Readability of text is the problem of matching text to the reader’s ability to comprehend the text. Since the 1920’s, there has been interest in the use of quantification in the development of a reading curriculum [x]. The study of readability has emerged as the search for factors in reading materials that could be easily and objectively counted. Readability has been characterized as a reading grade level since the 1970’s. According to research conducted by Dubay (2004), factors that affect readability include familiarity of words, correct grammar, punctuation, spelling, simplicity of sentences, word tense, and visualization of text (bullet points, graphic elements, etc). Flesch-Kincaid (1975) and Coleman-Liau (1975) pointed primarily to word and sentence complexity, and suggested that these complexities were the best way to measure readability. Both Flesch and Coleman defined sentence complexity by sentence length, or words per sentence (Flesch, Coleman). Word complexity can be defined in two ways: letters per word or syllables per word, and the accuracy of using one or the other has been disputed. Coleman-Liau argues that counting syllables can be difficult and inaccurate because it is typically computed using vowels. Furthermore, it is easier for a computer to determine the length of a word rather than the content of a word (Coleman). Flesch-Kincaid argues that using letters is an inaccurate way to measure word complexity, as a large word doesn’t necessarily equate to a difficult word (Flesch). In addition, several paradigms have been developed that influenced the creation of metrics. A positivist paradigm [x] has characterized readability by the belief that reality can be measured objectively. This implied that reading level was related to features of the reading material itself. A different paradigm, called the interpretive paradigm [x], has been developed. This paradigm separates comprehension from reading level, placing emphasis for comprehension on the psychological and sociological dimensions of the reading process. Mental processes and socio-cultural influences feature heavily in comprehension.

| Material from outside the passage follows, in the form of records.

/-- STABLE from an order position (R60, R68, R69, R87 to R90, R92): the latest stable weight is replaced; an ARRIVED
record becomes ACTIVE with the weight as its baseline, or reports OVERLOAD; at the target of a WEIGH cycle the verdict
acts; at the target of a PRESS cycle nothing more happens; at any other ACTIVE position the condition is judged. The
picker monitor takes the report as activity when it differs from the baseline by more than Ta (R134). That the owner
acts before the picker monitor is the model's choice (log entry 21), the order of what follows a change of a record its
reading (log entry 26), and a weight above 60000 g is discarded (R155, R156; log entry 37).
Charging (R78): the charge weight and unit volume of the line, times the units, are added to the charges of one
compartment of the target, the three full marks are cleared (R79), the baseline is set when that is asked, and the
orphan judgement follows (R38); no other record and nothing else changes; without the line nothing does (log entry 27).
A record that becomes DISTURBED by a report, or changes its cause, is a misput while a cycle is lit: its mark is set,
and its remove light turned on unless the picker is HELD (R69, R70, R86); the notice carries the mark of this change
(log entry 20). A record that becomes CLEAN loses its mark, and a remove light that is on goes off with a dark LIGHT
(R70). The order of each notice and LIGHT order is as written.
The table of R69: a weight more than Ta above the baseline is ABOVE, one more than Ta below it BELOW, OVERLOAD is
OVERLOAD, and a weight within Ta is CLEAN. What recordEntered and wallChanged do is said in WallAddRegistersOrAnswers,
what updateCycle does in PickerKeys. -/
def Obligations.StableWeightsActByOwner : Prop :=
  (((∀ (s : State) (p : Fin 4) (g : Gross), exec (.stable (.src p) g) s = .next s) ∧
      ∀ (s : State) (q : Fin 12) (g : Gross), s.inputs.reset = false →
        (takesReports (.ord q) s = false ∨ validGross g = false → exec (.stable (.ord q) g) s = .next s) ∧
        (takesReports (.ord q) s = true → validGross g = true →
          let x := s.wall.pos[q]
          let u : State := { s with wall := { s.wall with pos := s.wall.pos.set q { x with latest := some g } } }
          let act := fun v : State => if isActivity x g s.prof.profile.ta then activity (.ord q) .stable v else v
          (x.state = .closed → exec (.stable (.ord q) g) s = .next (act s)) ∧
          (x.state ≠ .closed → x.state ≠ .arrived → x.state ≠ .active →
            exec (.stable (.ord q) g) s = .next (act u)) ∧
          (∀ w, x.state = .arrived → g = .grams w → exec (.stable (.ord q) g) s = .next (act (recordEntered
            (notify (.wall q (x.record.map fun r => (r.ref, r.tote)) (.active w)) { s with wall := { s.wall with
              pos := s.wall.pos.set q { x with
                latest := some g, state := .active,
                record := x.record.map fun r => { r with baseline := some w, cond := .clean } } } })))) ∧
          (x.state = .arrived → g = .overload → exec (.stable (.ord q) g) s =
            .next (act (notify (.wall q (x.record.map fun r => (r.ref, r.tote)) .overload) u))) ∧
          (∀ c, x.state = .active → s.put.cycle = some c → c.tgt = q → c.mode = .press →
            exec (.stable (.ord q) g) s = .next (act u)) ∧
          (∀ c l r, x.state = .active → s.put.cycle = some c → c.tgt = q → c.mode = .weigh → cycleLine c s = some l →
            x.record = some r →
            let v := verdict g (r.baseline.getD 0) (c.n - c.acc) l.basis s.prof.profile.ta s.prof.profile.tp
            let base := match g with
              | .grams w => some w
              | .overload => none
            exec (.stable (.ord q) g) s = .next (act (match v with
              | .matched => endCycle { c with acc := c.n, verdict := some v, state := .lit } false
                  (charge c (c.n - c.acc) base { u with put := { s.put with
                    cycle := some { c with acc := c.n, verdict := some v, state := .lit } } })
              | .part k => updateCycle c { c with acc := c.acc + k, verdict := some v, state := .lit } (charge c k base u)
              | _ => updateCycle c { c with verdict := some v, state := stateAfter v } u))) ∧
          (∀ r, x.state = .active → (∀ c, s.put.cycle = some c → c.tgt ≠ q) → x.record = some r →
            (condOf (disturbanceOf g (r.baseline.getD 0) s.prof.profile.ta) = r.cond →
              exec (.stable (.ord q) g) s = .next (act u)) ∧
            (disturbanceOf g (r.baseline.getD 0) s.prof.profile.ta = none → r.cond ≠ .clean →
              exec (.stable (.ord q) g) s = .next (act (wallChanged
                (cleanRecord q (notifyWall q (.clean g (r.baseline.getD 0)) u))))) ∧
            ∀ d, disturbanceOf g (r.baseline.getD 0) s.prof.profile.ta = some d → r.cond ≠ .disturbed d →
              exec (.stable (.ord q) g) s =
                .next (act (wallChanged (disturbByReport q d g (r.baseline.getD 0) u)))))) ∧
    ((∀ (c : Cycle) (k : Nat) (base : Option Nat) (s : State),
        (cycleLine c s = none → charge c k base s = s) ∧
        ∀ l, cycleLine c s = some l → charge c k base s = judgeOrphans { s with wall := { s.wall with
          pos := s.wall.pos.set c.tgt { s.wall.pos[c.tgt] with record := s.wall.pos[c.tgt].record.map fun r => { r with
            comps := r.comps.modify c.comp fun x => { x with
              weight := x.weight + k * l.charge, volume := x.volume + k * l.volume }
            full := ⟨false, false, false⟩
            baseline := match base with
              | none => r.baseline
              | some b => some b } } } }) ∧
      (∀ (q : Fin 12) (d : Disturbance) (g : Gross) (b : Nat) (s : State) (r : Rec), s.wall.pos[q].record = some r →
        let lit := s.put.cycle.isSome
        let u := notify (.wall q (some (r.ref, r.tote)) (.disturbed d g b lit)) { s with wall := { s.wall with
          pos := s.wall.pos.set q { s.wall.pos[q] with record := some { r with
            cond := .disturbed d, misput := r.misput || lit } } } }
        (lit = false ∨ s.picker.cond = .held → disturbByReport q d g b s = u) ∧
        (lit = true → s.picker.cond ≠ .held → disturbByReport q d g b s = handOrder (.ord q) (.light .all .removeAll)
          { u with wall := { u.wall with pos := u.wall.pos.set q { u.wall.pos[q] with removeLight := true } } })) ∧
      ∀ (q : Fin 12) (s : State) (r : Rec), s.wall.pos[q].record = some r →
        let x : OrdPos := { s.wall.pos[q] with record := some { r with cond := .clean, misput := false } }
        let u := fun y : OrdPos => { s with wall := { s.wall with pos := s.wall.pos.set q y } }
        (s.wall.pos[q].removeLight = false → cleanRecord q s = u x) ∧
        (s.wall.pos[q].removeLight = true →
          cleanRecord q s = handOrder (.ord q) (.light .all .dark) (u { x with removeLight := false })))) ∧
  ∀ b ta w : Nat,
    disturbanceOf .overload b ta = some .overload ∧
    (disturbanceOf (.grams w) b ta = some .above ↔ (ta : Int) < (w : Int) - b) ∧
    (disturbanceOf (.grams w) b ta = some .below ↔ (ta : Int) < (b : Int) - w) ∧
    (disturbanceOf (.grams w) b ta = none ↔ |(w : Int) - b| ≤ ta) ∧
    condOf none = .clean ∧ ∀ d, condOf (some d) = .disturbed d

Beyond measuring readability based on the content within the reading, readability of online webpages poses a completely challenge, as many online articles contain different fonts, images, videos, and advertisements that detract from a reader’s ability to extract meaning from an article. As a result of the difference between traditional reading and the different means of interacting with elements that online articles offer, students can find that contextually unimportant material poses as a distraction to their ability to focus on important material. However, these elements, when contextually relevant, may offer support that the reader wouldn’t have had in a traditional reading format, such as a textbook or novel (Corio). Therefore, in terms of readability of Web pages hosted on the Internet, there seems to be no end to anecdotal suggestions to Web page readability improvement. Very little research-based measures exist. The standard measures of readability can apply, but Web pages are complicated by the free form, magazine-style format of the pages.

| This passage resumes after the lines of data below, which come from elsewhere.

theorem disturb_quiet (q : Fin 12) (d : Disturbance) (g : Gross) (s : State) : Quiet s (disturb q d g s) := by
  unfold disturb
  split
  · exact Quiet.refl s
  · exact (modRec_quiet ..).trans ((notifyWall_quiet ..).trans (judgeOrphans_quiet _))

/-! ## Arbitration -/

theorem grant_quiet (p : Fin 4) (sl : Slot) (o : Offer) (c : ReqClass) (s : State) : Quiet s (grant p sl o c s) := by
  unfold grant
  dsimp only
  have h : ∀ b, Quiet s (notify b (modOffer o.tote (fun x => x.granted p sl s.prof.profile)
      (modSrc p (SrcPos.called sl o.tote (s.prof.profile.callTimeout * 10)) s))) := fun b =>
    Quiet.trans (Quiet.trans (modSrc_quiet ..) (modOffer_quiet o.tote _ (by intro o; rfl) _)) (notify_quiet ..)
  exact (h _).trans (setArb_quiet ..)

theorem considerSlot_quiet (s : State) (x : Fin 4 × Slot) : Quiet s (considerSlot s x) := by
  unfold considerSlot
  split
  · split
    · exact Quiet.refl s
    · exact grant_quiet ..
  · exact Quiet.refl s

theorem dropExposed_quiet (s : State) (o : Offer) : Quiet s (dropExposed s o) :=
  (dropOffer_quiet ..).trans (notifyRelease_quiet ..)

theorem arbitrate_quiet (s : State) : Quiet s (arbitrate s) := by
  unfold arbitrate
  split
  · exact (Quiet.foldl dropExposed_quiet _ s).trans (Quiet.foldl considerSlot_quiet _ _)
  · exact Quiet.refl s

/-! ## Put cycles -/

theorem showCycle_quiet (c : Cycle) (s : State) : Quiet s (showCycle c s) :=
  (handOrder_quiet ..).trans (handOrder_quiet ..)

theorem darkCycle_quiet (c : Cycle) (f : Option Pos) (s : State) : Quiet s (darkCycle c f s) := by
  unfold darkCycle
  split <;> split
  · exact Quiet.refl s
  · exact handOrder_quiet ..
  · exact handOrder_quiet ..
  · exact (handOrder_quiet ..).trans (handOrder_quiet ..)

theorem updateCycle_quiet (old new : Cycle) (s : State) : Quiet s (updateCycle old new s) := by
  unfold updateCycle
  have h : Quiet s (putCycle new s) := putCycle_quiet ..
  dsimp only
  split
  · exact h
  · split <;> split
    · exact h
    · exact h.trans (handOrder_quiet ..)
    · exact h.trans (handOrder_quiet ..)
    · exact h.trans ((handOrder_quiet ..).trans (handOrder_quiet ..))

theorem candidateAt_quiet (p : Fin 4) (s : State) : Quiet s (candidateAt p s).2 := by
  unfold candidateAt
  split
  · split
    · exact Quiet.refl s
    · next o _ =>
      split
      · exact Quiet.refl s
      · have h := firstServeable_quiet o.temp 0 o.lines s
        split
        · next e => rw [e] at h; exact h
        · next e => rw [e] at h; split <;> exact h
  · exact Quiet.refl s

theorem candidates_quiet (ps : List (Fin 4)) (s : State) : Quiet s (candidates ps s).2 := by
  induction ps generalizing s with
  | nil => exact Quiet.refl s
  | cons p ps ih => exact (candidateAt_quiet p s).trans (ih _)

theorem startCycle_quiet (k : Candidate) (s : State) : Quiet s (startCycle k s) :=
  (putCycle_quiet ..).trans ((serve_quiet ..).trans ((stopOrphan_quiet ..).trans
    ((showCycle_quiet ..).trans (startIdle_quiet _))))

theorem attempt_quiet (s : State) : Quiet s (attempt s) := by
  unfold attempt
  split
  · have h := candidates_quiet srcIndices s
    split
    next e =>
      rw [e] at h
      split
      · exact h
      · exact h.trans (startCycle_quiet ..)
  · exact Quiet.refl s

theorem wallChanged_quiet (s : State) : Quiet s (wallChanged s) := (judgeOrphans_quiet s).trans (attempt_quiet _)

theorem recordEntered_quiet (s : State) : Quiet s (recordEntered s) := (arbitrate_quiet s).trans (wallChanged_quiet _)

theorem charge_quiet (c : Cycle) (k : Nat) (b : Option Nat) (s : State) : Quiet s (charge c k b s) := by
  unfold charge
  split
  · exact Quiet.refl s
  · exact (modRec_quiet ..).trans (judgeOrphans_quiet _)

theorem settleTarget_quiet (q : Fin 12) (s : State) : Quiet s (settleTarget q s) := by
  unfold settleTarget
  split
  · split
    · exact Quiet.refl s
    · exact disturb_quiet ..
  · exact Quiet.refl s

theorem settlePress_quiet (q : Fin 12) (s : State) : Quiet s (settlePress q s) := by
  unfold settlePress
  split
  · exact Quiet.refl s
  · exact modRec_quiet ..
  · exact disturb_quiet ..

theorem writeLine_quiet (c : Cycle) (f : OLine → OLine) (s : State) : Quiet s (writeLine c f s) := by
  unfold writeLine
  exact modOffer_quiet _ _ (by intro o; rfl) _

theorem notifyLine_quiet (c : Cycle) (s : State) : Quiet s (notifyLine c s) := by
  unfold notifyLine
  split
  · exact Quiet.refl s
  · split
    · exact Quiet.refl s
    · exact notify_quiet ..

theorem endGrace_quiet (c : Cycle) (b : Bool) (s : State) : Quiet s (endGrace c b s) := by
  unfold endGrace
  split
  · dsimp only
    split
    · exact setGraceT_quiet ..
    · exact (setGraceT_quiet ..).trans (askRelease_quiet ..)
  · exact Quiet.refl s

theorem handOver_quiet (c : Cycle) (b : Bool) (s : State) : Quiet s (handOver c b s) := by
  unfold handOver
  refine Quiet.trans ?_ (stopIdle_quiet _)
  split
  · exact endGrace_quiet ..
  · exact (endGrace_quiet ..).trans (judgeFace_quiet ..)

theorem endCycle_quiet (c : Cycle) (b : Bool) (s : State) : Quiet s (endCycle c b s) := by
  unfold endCycle
  have h : Quiet s (notifyLine c (writeLine c (fun l => l.closed b) s)) :=
    (writeLine_quiet ..).trans (notifyLine_quiet ..)
  have settle : ∀ u, Quiet u (match c.mode with
      | .press => settlePress c.tgt u
      | .weigh => if b then settleTarget c.tgt u else u) := by
    intro u
    split
    · exact settlePress_quiet ..
    · split
      · exact settleTarget_quiet ..
      · exact Quiet.refl u
  refine Quiet.trans ?_ ((deleteCycle_quiet _).trans ((handOver_quiet ..).trans (attempt_quiet _)))
  refine Quiet.trans ?_ (settle _)
  split
  · exact h
  · exact h.trans (darkCycle_quiet ..)

theorem cancelCycle_quiet (c : Cycle) (f : Option Pos) (s : State) : Quiet s (cancelCycle c f s) := by
  unfold cancelCycle
  dsimp only
  refine Quiet.trans ?_ (handOver_quiet ..)
  have h1 : Quiet s (writeLine c id s) := writeLine_quiet ..
  have h2 : ∀ u, Quiet u (if f = some (.ord c.tgt) then u else settleTarget c.tgt u) := by
    intro u; split
    · exact Quiet.refl u
    · exact settleTarget_quiet ..
  have h3 : ∀ u, Quiet u (if u.picker.cond = .held then u else darkCycle c f u) := by
    intro u; split
    · exact Quiet.refl u
    · exact darkCycle_quiet ..
  have h4 : ∀ u, Quiet u (if f = some (.src c.src) then clearServed c.offer u else u) := by
    intro u; split
    · exact clearServed_quiet ..
    · exact Quiet.refl u
  exact h1.trans ((h2 _).trans ((h3 _).trans ((deleteCycle_quiet _).trans (h4 _))))

theorem activity_quiet (pos : Pos) (r : ActivityReport) (s : State) : Quiet s (activity pos r s) := by
  unfold activity
  split
  · exact startIdle_quiet s
  · exact Quiet.refl s
  · exact (setPicker_quiet ..).trans ((startIdle_quiet _).trans ((arbitrate_quiet _).trans (attempt_quiet _)))

end Sys2Proof.Machine
end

In order to account for both letters and syllables when computing word complexity, the researchers derived the Carnahan-Gelbaugh metric, which computes the average score from the Flesch-Kincaid Grade Level score and the Coleman-Liau Index score. Flesch-Kincaid typically underestimated lower grade levels and overestimated higher grade levels, but Coleman almost always overestimated to a lower degree (Coleman). Therefore, given the variability of the Flesch-Kincaid metric, the Carnahan-Gelbaugh metric emphasizes the Coleman-Liau calculation greater than the Flesch-Kincaid Grade Level. Martin Cutts’ Oxford Guide to Plain English recommends that the average sentence length of a document should be 15-20 words, 25-33 syllables, and 75-100 characters. Long sentences and sentences with many polysyllabic words make a portion of text more complex to comprehend, as readers must be able to maintain all information gained throughout the sentence until the end (Nirmaldason). The Carnahan-Gelbaugh formula also takes some inspiration from the Coh-Metrix, which more heavily relies on cognitively-based indices for its formula. According to research conducted by Crossley et. al, linguistic variables impacted readability more than “surface” variables, such as number of letters and synonyms used in “traditional formulas” (Crossley, 475). The Coh-Metrix looked at syntactic complexity and word frequency as contributing to the complexity of a reading, which our formula tries to factor into readability grade levels by computing the number of complex sentences and the number of complex words—words that have more than 7 letters or more than 2 syllables (Crossley).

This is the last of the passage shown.